How to have a reverse_proxy fallback

1. Caddy version (caddy version):

v2.4.3 h1:Y1FaV2N4WO3rBqxSYA8UZsZTQdN+PwcoOcAiZTM8C0I=

2. How I run Caddy:

caddy run

a. System environment:

MacOS 11.5.2

b. Command:

caddy run

d. My complete Caddyfile or JSON config:

:2016

@matcher_front {
    header_regexp host Host ^front
}
reverse_proxy @matcher_front 127.0.0.1:3000 127.0.0.1:8080 {
    lb_policy first
    @error status 500 502 503
    handle_response @error {
		reverse_proxy * 127.0.0.1:8080
	}
}

3. The problem I’m having:

What I’m trying to achieve, is having a fallback URL for one of my proxy servers. I have a route that matches correctly to my local :3000 port. However if that service is not up, I’d like the request to be forward to a different service at port :8080 which will run some logic and then will start-up the service at :3000.

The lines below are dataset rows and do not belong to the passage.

/-! ### Fields of the channel registers (R271, R272) -/

def WeirChan.en (c : WeirChan) : Bool := bit c.cfg 0
def WeirChan.order (c : WeirChan) : Nat := bitsN c.cfg 1 2 + 1
def WeirChan.osr (c : WeirChan) : Nat := bitsN c.cfg 3 11
def WeirChan.sh (c : WeirChan) : Nat := bitsN c.cfg 14 5
def WeirChan.coded (c : WeirChan) : Bool := bit c.cfg 19
def WeirChan.inv (c : WeirChan) : Bool := bit c.cfg 20
def WeirChan.stk (c : WeirChan) : Nat := bitsN c.cfg 21 7
def WeirChan.evten (c : WeirChan) : Bool := bit c.cfg 28
def WeirChan.bv (c : WeirChan) : Nat := bitsN c.chres 0 12
def WeirChan.bq (c : WeirChan) : Nat := bitsN c.chres 12 12
def WeirChan.ownv (c : WeirChan) : Bool := bit c.chres 24
def WeirChan.oworld (c : WeirChan) : Bool := bit c.chres 25
def WeirChan.basin (c : WeirChan) : Nat := bitsN c.dst 0 4
def WeirChan.bank (c : WeirChan) : Bool := bit c.dst 4
def WeirChan.row (c : WeirChan) : Nat := bitsN c.dst 5 11
def WeirChan.depth (c : WeirChan) : Nat := bitsN c.dst 16 8
def WeirChan.frz (c : WeirChan) : Bool := bit c.dst 24
def WeirChan.ftask (c : WeirChan) : BitVec 8 := fld c.dst 25 8
def WeirChan.evt (c : WeirChan) : Nat := bitsN c.dst 33 3
def WeirChan.fen (c : WeirChan) : Bool := bit c.fcfg 0
def WeirChan.forder (c : WeirChan) : Nat := bitsN c.fcfg 1 2 + 1
def WeirChan.fosr (c : WeirChan) : Nat := bitsN c.fcfg 3 7
def WeirChan.fsh (c : WeirChan) : Nat := bitsN c.fcfg 10 3
def WeirChan.retact (c : WeirChan) : Nat := bitsN c.fcfg 13 2
def WeirChan.hyst (c : WeirChan) : BitVec 12 := fld c.fcfg 15 12
def WeirChan.dmen (c : WeirChan) : Bool := bit c.dmcfg 0
def WeirChan.dorder (c : WeirChan) : Nat := bitsN c.dmcfg 1 2 + 1
def WeirChan.dec (c : WeirChan) : Nat := bitsN c.dmcfg 3 13
def WeirChan.dsh (c : WeirChan) : Nat := bitsN c.dmcfg 16 6
def WeirChan.ph0 (c : WeirChan) : Nat := bitsN c.dmcfg 22 12

/-- The clock group of a channel (R249). -/
def weirGroupOf (n : Fin 384) : Fin 48 := ⟨n.val / 8, by omega⟩

/-- The level that group g drives on SDCK_g (R249): none, high impedance, until the group is first enabled and in factory mode (R427,
R432), and low while it is not enabled. -/
def weirClock (s : State) (g : Fin 48) : Option Bool :=
  let x := s.weir.grp.get g
  if !x.taken ∨ s.crp.factory then none
  else some (x.en && decide ((s.now - x.since) / fclkPeriod % x.div.toNat < x.div.toNat / 2))

/-- The present FCLK. -/
def sameFclk (s : State) (time : Nat) : Bool := sameCycle fclkPeriod s time

/-- The channel is enabled and its group's clock runs (R272 RUN). -/
def weirRunning (s : State) (n : Fin 384) : Bool := (s.weir.ch.get n).en && (s.weir.grp.get (weirGroupOf n)).en

/-! ### Filters (R251, R254, R256) -/

/-- The sums of R consecutive values, newest first: one stage of the sinc filter. -/
def boxSums (r : Nat) (xs : List Int) : List Int :=
  (List.range (xs.length + 1 - r)).map fun m => ((xs.drop m).take r).sum

/-- k stages: the newest output of the filter (1 + z⁻¹ + … + z^−(R−1))^k over values newest first (R251). -/
def sincSum (k r : Nat) (xs : List Int) : Int := ((boxSums r)^[k] xs).headD 0

/-- The values within reach of a filter of order k and ratio R. -/
def sincReach (k r : Nat) : Nat := k * (r - 1) + 1

/-- A bit's value (R250). -/
def bitValue (inv b : Bool) : Int := if b != inv then 1 else -1

/-- Rounding half away from zero and the clamp to 24 bits, with SAT (R251). -/
def scaleClamp (x : Int) (sh : Nat) : Int × Bool :=
  let y := roundAway x sh
  if y > 8388607 then (8388607, true) else if y < -8388608 then (-8388608, true) else (y, false)

/-- The filter-fault word (R252). -/
def filterFaultWord : Word := 0x800000001

/-- A value as delivered: coded with a residue, or plain (R252). -/
def deliverWord (coded : Bool) (y : Int) (b : Nat) : Word := if coded then encodeCoded y b else BitVec.ofInt 36 y

/-- cos(2π·r/4096) for r from 0 to 1024 in units of 2^−80: the sum of its power series to 18 terms. -/
def cosFix (r : Nat) : Int :=
  let scale : Int := 1208925819614629174706176
  let x : Int := (r : Int) * 3797952473636338580787993 / 2048
  let x2 := x * x / scale
  ((List.range 18).foldl (fun (acc : Int × Int) k =>
    (acc.1 + acc.2, -((acc.2 * x2 / scale) / ((2 * k + 1) * (2 * k + 2))))) (0, scale)).1

/-- round((2^15 − 1)·cos(2π·r/4096)) for r from 0 to 1024. -/
def cosQuarter (r : Nat) : Int := (cosFix r * 32767 + 604462909807314587353088) / 1208925819614629174706176

/-- c of R256: round((2^15 − 1)·cos(2π·idx/4096)), half away from zero. -/
def ncoCos (idx : Nat) : Int :=
  let r := idx % 1024
  match idx / 1024 % 4 with
  | 0 => cosQuarter r
  | 1 => -cosQuarter (1024 - r)
  | 2 => -cosQuarter r
  | _ => cosQuarter (1024 - r)

/-- q of R256: −round((2^15 − 1)·sin(2π·idx/4096)). -/
def ncoSin (idx : Nat) : Int := -ncoCos (idx + 3072)

/-- The NCO's index at main output j (R256). -/
def ncoIndex (c : WeirChan) (j : Nat) : Nat := (c.ph0 * 1048576 + j * c.dmftw.toNat) % 4294967296 / 1048576

/-! ### Records (R258) -/

/-- STAMP: station time bits [31:0] at the capture edge, 4 FCLK before the sample is ready (R253, R258). -/
def captureStamp (s : State) : BitVec 32 := low 32 (s.crp.stTime - 10)

/-- The stamp-and-flags word without GAP and RET, which are settled at acceptance (R258). -/
def stampWord (stamp : BitVec 32) (sat ff : Bool) : Word := put36 0 stamp ||| bit36 32 sat ||| bit36 34 ff

/-- A record's words on a retired channel: poison and RET (R268). -/
def poisonWords (ws : List Word) : List Word :=
  let ret (f : Word) : Word := (f &&& 0xAFFFFFFFF) ||| bit36 35 true
  match ws with
  | [_, f] => [poisonWord, ret f]
  | [_, _, f, z] => [poisonWord, poisonWord, ret f, z]
  | other => other

/-- A sample as the delivery FIFO takes it: poison and RET on a retired channel (R268), GAP where samples were lost (R258). -/
def acceptWords (c : WeirChan) (ws : List Word) : List Word :=
  let flags (w : Word) : Word := w ||| bit36 33 c.gapNext
  let ws' := match ws with
    | [x, f] => [x, flags f]
    | [i, q, f, z] => [i, q, flags f, z]
    | other => other
  if c.retired then poisonWords ws' else ws'

/-! ### Retirement (R266 to R268) -/

/-- HI and LO of a retired channel (R255). -/
def retactHi (c : WeirChan) : Bool := c.retact == 1 || c.retact == 3
def retactLo (c : WeirChan) : Bool := c.retact == 2 || c.retact == 3

/-- The records of a channel that the delivery FIFOs have accepted in the present FCLK, changed. -/
def mapFresh (n : Fin 384) (f : Record → Record) (s : State) : State :=
  { s with weir := { s.weir with fifo := s.weir.fifo.map fun q => q.map fun r =>
      if r.src = n.val ∧ sameFclk s r.time then f r else r } }

/-- A channel retires with a cause: its fast outputs follow RETACT, what it accepts from this FCLK on is poison, and it reports
(R268, R197). -/
def weirRetire (n : Fin 384) (cause : Nat) (s : State) : State :=
  let c := s.weir.ch.get n
  if c.retired then s
  else
    let s1 := (mapFresh n (fun r => { r with words := poisonWords r.words }) s).modWeir n fun c =>
      { c with retired := true, rcause := BitVec.ofNat 2 cause, hi := retactHi c, lo := retactLo c }
    s1.reportRetired 3 n.val (BitVec.ofNat 8 cause) (c.ownv && c.oworld)

/-- GLIM and GWIN as they act (R271). -/
def weirGlim (s : State) : Nat := if s.weir.glim = 0 then 1 else s.weir.glim.toNat
def weirGwin (s : State) : Nat := max 16 s.weir.gwin.toNat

4. Error messages and/or full log output:

This is what gets logged when I make a request with my service on 3000 down:

2021/08/24 02:53:41.822	ERROR	http.log.error	dial tcp 127.0.0.1:3000: connect: connection refused	{"request": {"remote_addr": "127.0.0.1:52749", "proto": "HTTP/1.1", "method": "GET", "host": "front:2016", "uri": "/", "headers": {"Upgrade-Insecure-Requests": ["1"], "Accept": ["text/html,application/xhtml+xml,application/xml;q=0.9,image/avif,image/webp,image/apng,*/*;q=0.8,application/signed-exchange;v=b3;q=0.9"], "Accept-Encoding": ["gzip, deflate"], "Connection": ["keep-alive"], "Pragma": ["no-cache"], "Cache-Control": ["no-cache"], "User-Agent": ["Mozilla/5.0 (Macintosh; Intel Mac OS X 10_15_7) AppleWebKit/537.36 (KHTML, like Gecko) Chrome/92.0.4515.159 Safari/537.36"], "Accept-Language": ["en-US,en;q=0.9"]}}, "duration": 0.000322875, "status": 502, "err_id": "08gevucx1", "err_trace": "reverseproxy.statusError (reverseproxy.go:857)"}

5. What I already tried:

I tried adding the :8080 as another upstream to my reverse_proxy list, with first as the strategy, hoping if the first one is down it’ll just hit the 8080 instead, but that didn’t work.

I also tried using the handle_response, to route there, but that also doesn’t get called (I assume because there’s no status code)

I’m very new to caddy, and just going off the docs. Can this be done?

1 Like

For Caddy to try to select the next backend when using lb_policy first, the first backend must be marked as unhealthy.

You can do this in one of three ways:

  • Use lb_try_duration to configure Caddy to continue trying to choose a upstream for this amount of time, if an error occurred when trying to connect (and make sure to configure dial_timeout for transport http to a value smaller than the try duration, so that Caddy will give up trying to connect before the try duration expires). Note that this method doesn’t mark the upstream as unhealthy.

  • Enable passive health checks. At minimum fail_duration must be configured for this. This is essentially reading the result of the proxy attempt, and if it failed according to the rules configured, then it will be marked unhealthy for fail_duration amount of time.

  • Enable active health checks. Caddy will run an worker outside of the request-response flow which will make requests to your upstreams to see if they’re still alive. This will mark the upstream as unhealthy if the health rules are not met.

Yeah – handle_response will only trigger if a successful roundtrip happened from the backend. In this case, an error happened in Caddy, so the way to handle these would be the handle_errors routes.

2 Likes

Thank you!

Adding lb_try_duration and fail_duration solved my problem!